# chi uccide il proprio figlio



## criscris

Può essere definito 'filicida'? Non ho mai incontrato questo termine, e voi?


----------



## saia

Io ho trovato "figlicida" anche se non l'ho mai sentito.
"Filicida" è spagnolo.

Benvenuto!


----------



## Lello4ever

Non esiste questo termine. E' raramente usato ma in modo improprio.


----------



## criscris

Anche a me pare non esista questo termine e nemmeno 'figlicida'. Ma mi pare strano non esista un unico vocabolo come parricida, uxoricida etc.


----------



## Necsus

Be', al di là dei vocabolari, il termine 'figlicidio' è sicuramente usato, in questi giorni l'ho sentito spesso nei notiziari e letto a proposito del processo Franzoni. E chi commette 'figlicidio' direi che è inevitabilmente un/una 'figlicida'...


----------



## jazyk

Date un'occhiata qui.

Jazyk


----------



## criscris

Grazie infinite a tutti. Prezioso il suggerimento di jazyk !


----------



## bubu7

Comunque _figlicida_ non è un neologismo. Il termine è registrato nel _Grande dizionario italiano dell'uso _(GRADIT) che lo considera un vocabolo raro, attestato in italiano da prima del 1675.


----------



## tie-break

E *l'infanticida*? Derivato da infanticidio. (sempre se questo figlio si puo' ancora considerare un bambino naturalmente)
Mi è venuto in mente perchè in francese si dice, ma qua da noi non ci scommetterei nemmeno 10 centesimi


----------



## bubu7

tie-break said:


> ... ma qua da noi non ci scommetterei nemmeno 10 centesimi


Peccato!
Dieci centesimi avrebbero potuto farti comodo.


----------



## rocamadour

Con questo thread mi avete fatto ricordare di un libro che avevo letto per un esame di psicologia. Si intitola per l'appunto _Il figlicidio_ ed è di Arnaldo Rascovsky (casa editrice Astrolabio, collana "Psiche e coscienza", anno di pubblicazione 1974).
Sono andata a recuperarlo e dandogli una rapida scorsa mi sono resa conto che in effetti "figlicida" compare solo come aggettivo (tendenza figlicida, esigenza figlicida, modello figlicida, impulso figlicida, etc.), mai mai come sostantivo. Quando si parla della persona che compie il figlicidio si specifica "padre figlicida"/"madre figlicida".

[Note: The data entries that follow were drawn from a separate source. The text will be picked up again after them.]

-- ==== Sys2Proof/Safety.lean ====
section
/-! DEFINITION. What the statements call a good state and an unchanged part of one. The invariants are those of
spec/10_state.md R40 and what spec/42_sampler.md R149, R150 and spec/40_tick_source.md R106 derive. -/

namespace Sys2Proof.Machine

/-- The invariants of 10 R40 that a state can show: SEGCOUNT ≤ 41; SEGCOUNT = 41 only while no SAMPLE runs; a running
DELAY has not reached ARG. -/
abbrev State.Legal (s : State) : Prop :=
  s.segcount.toNat ≤ 41 ∧
  (s.segcount.toNat = 41 → s.act.sampling = false) ∧
  (s.act = .delay → s.dacc < s.arg ∨ s.dacc = 0#32)

/-- What time has done to a running operation, between two steps of the sequencer: a DELAY polled the counter at this
instant; a SAMPLE that waits has just been accepted or has waited less than BREAK_THR; a SAMPLE in a segment has just
entered it or has been in it for less than BREAK_THR (42 R146, R150, R151). -/
abbrev State.Timed (s : State) : Prop :=
  (s.act = .delay → s.dlast = s.cnt) ∧
  (s.act = .waitFall → s.sstart = s.cnt + 1#32 ∨ s.elapsed < s.breakThr) ∧
  (s.act = .low ∨ s.act = .high → s.elapsed = 0#32 ∨ s.elapsed < s.breakThr)

/-- Where a running SAMPLE is in its log: WAITFALL has recorded nothing, LOW is at an even entry and HIGH at an odd one
(42 R149). -/
abbrev State.Alternates (s : State) : Prop :=
  (s.act = .waitFall → s.segcount.toNat = 0) ∧
  (s.act = .low → s.segcount.toNat % 2 = 0) ∧
  (s.act = .high → s.segcount.toNat % 2 = 1)

/-- The durations that a running SAMPLE has recorded: each at least 1 and at most max(BREAK_THR, 1) (42 R150). -/
abbrev State.DurationsBounded (s : State) : Prop :=
  s.act.sampling = true → ∀ k : Fin 41, k.val < s.segcount.toNat →
    1 ≤ s.seg[k].toNat ∧ s.seg[k].toNat ≤ max s.breakThr.toNat 1

/-- `t` is `s` but for the sequencer's and the sampler's own registers (42 R154). -/
abbrev State.SameOutsideSampler (s t : State) : Prop :=
  { t with seg := s.seg, segcount := s.segcount, sstart := s.sstart, act := s.act, endReason := s.endReason } = s

/-- `k` steps of the block, stopping where it stops. -/
def run (k : Nat) (s : State) : Result := core.run k s

/-- The tick instants of a waveform, as events. -/
def ticks (es : List Level) : List Event := es.map Event.tick

end Sys2Proof.Machine

namespace Sys2Proof

/-- The commands that change the line (41 R128). -/
def Instr.isLineCommand : Instr → Bool
  | .lineIn | .lineOut _ | .lineSet _ => true
  | .nop | .delay | .sample | .decodeA | .decodeB | .clrerr | .rdCmd | .rdStatus | .rdTicks | .rdArg | .wrArg _ => false
  | .rdBrk | .wrBrk _ | .rdBit | .wrBit _ | .rdLine | .rdRaw | .rdCks | .rdHum | .rdTemp | .rdSegcap => false
  | .rdSeg _ | .rdRsvd _ | .wrIgn _ _ => false

/-- The reads of format M (30 R78). -/
def Instr.isRead : Instr → Bool
  | .rdCmd | .rdStatus | .rdTicks | .rdArg | .rdBrk | .rdBit | .rdLine | .rdRaw | .rdCks | .rdHum | .rdTemp => true
  | .rdSegcap | .rdSeg _ | .rdRsvd _ => true
  | .nop | .lineIn | .lineOut _ | .lineSet _ | .delay | .sample | .decodeA | .decodeB | .clrerr => false
  | .wrArg _ | .wrBrk _ | .wrBit _ | .wrIgn _ _ => false

/-- The writes that the busy rule guards: the commands and the configuration writes (60 R221). -/
def Instr.isGuarded : Instr → Bool
  | .nop | .lineIn | .lineOut _ | .lineSet _ | .delay | .sample | .decodeA | .decodeB | .clrerr => true
  | .wrArg _ | .wrBrk _ | .wrBit _ => true
  | .rdCmd | .rdStatus | .rdTicks | .rdArg | .rdBrk | .rdBit | .rdLine | .rdRaw | .rdCks | .rdHum | .rdTemp => false
  | .rdSegcap | .rdSeg _ | .rdRsvd _ | .wrIgn _ _ => false

/-- A write to CMD, ARG, BREAK_THR or BIT_THR (60 R221). -/
def Access.isGuardedWrite : Access → Bool
  | .write _ off _ => off == 0x00#8 || off == 0x0C#8 || off == 0x10#8 || off == 0x14#8
  | .read _ _ => false

end Sys2Proof
end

(Ovviamente un libro non fa testo e tantomeno ha il valore di un dizionario )


----------



## jazyk

Avendo come base uxoricidio, regicidio, fratricidio e parricidio, tutte parole costruite sul genitivo latino, ardirei dire che mi sembra più appropriato dire filicidio (dal latino filius, filii), ma questa è una mia personalissima opinione.

Jazyk


----------



## rocamadour

Sul _Dizionario Etimologico della Lingua Italiana_ ho trovato:

*-cida*, secondo elemento che, in parole composte dotte, significa 'uccisore'.
Lat. _-cida(m)_ , da _-cidere_, forma propria dei composti di _caedere_, 'tagliare, abbattere (tagliando)', antica vc d'origine incerta.

*- cidio*, secondo elemento che, in parole composte dotte, significa 'uccisione'.
Lat._ cidiu(m)_, proprio dei s. nt d'azione corrispon ai s. in _-cida_.

Quindi, in teoria sarebbe lecito qualsiasi neologismo creato su questa base; e a questo punto il ragionamento di jazyk non farebbe una grinza, dal momento che tutte confused le parole di questo tipo che conosciamo si sono formate partendo dal genitivo latino (oltre a quelle elencate da jazyk ho trovato -sempre nel saggio citato nel mio post precedente - anche *deicidio*, che confermerebbe la regola...).


----------



## PAsK

Effettivamente...

Cesaricida - Tirannicida - Omicida

...ne sono tanti.

_Moschicida_

No, questo no!!! Povero me, lo sarei ogni estate!


----------



## rocamadour

Diverso tempo fa  mi era capitato di avere dubbi sulla corretta grafia della parola *fungicida* (pensavo che si potesse scrivere anche "funghicida"): in effetti ora con la "regola" evidenziata da jazyk è tutto chiaro...


----------



## bubu7

jazyk said:


> Avendo come base uxoricidio, regicidio, fratricidio e parricidio, tutte parole costruite sul genitivo latino, ardirei dire che mi sembra più appropriato dire filicidio (dal latino filius, filii), ma questa è una mia personalissima opinione.


La tua osservazione è interessante però sai benissimo che le lingue non vengono costruite a tavolino.
In italiano esistono già da tempo, come sostantivi, _figlicidio_ e _figlicida_. Non mi sembra che ci sia proprio bisogno di un doppione neologico come _*filicida_, peraltro col primo confisso meno trasparente di _figli-_.


----------